Work to be completed: Your task is to print all of the data word for word.

[Collected data entries]
************

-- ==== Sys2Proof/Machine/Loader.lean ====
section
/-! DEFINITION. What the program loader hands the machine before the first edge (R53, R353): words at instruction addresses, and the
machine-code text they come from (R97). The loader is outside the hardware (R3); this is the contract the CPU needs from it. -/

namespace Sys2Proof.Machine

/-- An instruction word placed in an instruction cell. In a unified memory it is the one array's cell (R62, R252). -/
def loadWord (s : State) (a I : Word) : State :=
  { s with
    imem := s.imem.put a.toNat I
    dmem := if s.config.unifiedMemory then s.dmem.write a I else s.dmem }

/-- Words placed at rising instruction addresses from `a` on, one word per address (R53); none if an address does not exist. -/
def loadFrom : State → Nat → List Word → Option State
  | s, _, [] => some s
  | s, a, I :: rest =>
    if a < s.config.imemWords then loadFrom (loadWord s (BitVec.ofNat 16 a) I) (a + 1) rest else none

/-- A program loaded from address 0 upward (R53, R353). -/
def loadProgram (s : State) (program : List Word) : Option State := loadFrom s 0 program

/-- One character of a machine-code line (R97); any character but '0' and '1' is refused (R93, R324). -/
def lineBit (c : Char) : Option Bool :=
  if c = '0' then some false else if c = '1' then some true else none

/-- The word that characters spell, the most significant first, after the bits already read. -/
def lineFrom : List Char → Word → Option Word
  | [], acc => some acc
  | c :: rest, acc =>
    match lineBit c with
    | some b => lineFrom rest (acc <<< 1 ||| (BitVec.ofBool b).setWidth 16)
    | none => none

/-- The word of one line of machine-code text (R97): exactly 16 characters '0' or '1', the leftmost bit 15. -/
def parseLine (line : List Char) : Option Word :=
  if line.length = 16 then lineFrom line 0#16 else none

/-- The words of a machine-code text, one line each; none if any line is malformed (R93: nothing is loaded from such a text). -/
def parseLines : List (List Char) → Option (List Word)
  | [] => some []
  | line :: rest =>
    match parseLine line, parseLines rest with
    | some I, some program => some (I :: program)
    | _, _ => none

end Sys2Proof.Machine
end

************

Worked solution:
-- ==== Sys2Proof/Machine/Loader.lean ====
section
/-! DEFINITION. What the program loader hands the machine before the first edge (R53, R353): words at instruction addresses, and the
machine-code text they come from (R97). The loader is outside the hardware (R3); this is the contract the CPU needs from it. -/

namespace Sys2Proof.Machine

/-- An instruction word placed in an instruction cell. In a unified memory it is the one array's cell (R62, R252). -/
def loadWord (s : State) (a I : Word) : State :=
  { s with
    imem := s.imem.put a.toNat I
    dmem := if s.config.unifiedMemory then s.dmem.write a I else s.dmem }

/-- Words placed at rising instruction addresses from `a` on, one word per address (R53); none if an address does not exist. -/
def loadFrom : State → Nat → List Word → Option State
  | s, _, [] => some s
  | s, a, I :: rest =>
    if a < s.config.imemWords then loadFrom (loadWord s (BitVec.ofNat 16 a) I) (a + 1) rest else none

/-- A program loaded from address 0 upward (R53, R353). -/
def loadProgram (s : State) (program : List Word) : Option State := loadFrom s 0 program

/-- One character of a machine-code line (R97); any character but '0' and '1' is refused (R93, R324). -/
def lineBit (c : Char) : Option Bool :=
  if c = '0' then some false else if c = '1' then some true else none

/-- The word that characters spell, the most significant first, after the bits already read. -/
def lineFrom : List Char → Word → Option Word
  | [], acc => some acc
  | c :: rest, acc =>
    match lineBit c with
    | some b => lineFrom rest (acc <<< 1 ||| (BitVec.ofBool b).setWidth 16)
    | none => none

/-- The word of one line of machine-code text (R97): exactly 16 characters '0' or '1', the leftmost bit 15. -/
def parseLine (line : List Char) : Option Word :=
  if line.length = 16 then lineFrom line 0#16 else none

/-- The words of a machine-code text, one line each; none if any line is malformed (R93: nothing is loaded from such a text). -/
def parseLines : List (List Char) → Option (List Word)
  | [] => some []
  | line :: rest =>
    match parseLine line, parseLines rest with
    | some I, some program => some (I :: program)
    | _, _ => none

end Sys2Proof.Machine
end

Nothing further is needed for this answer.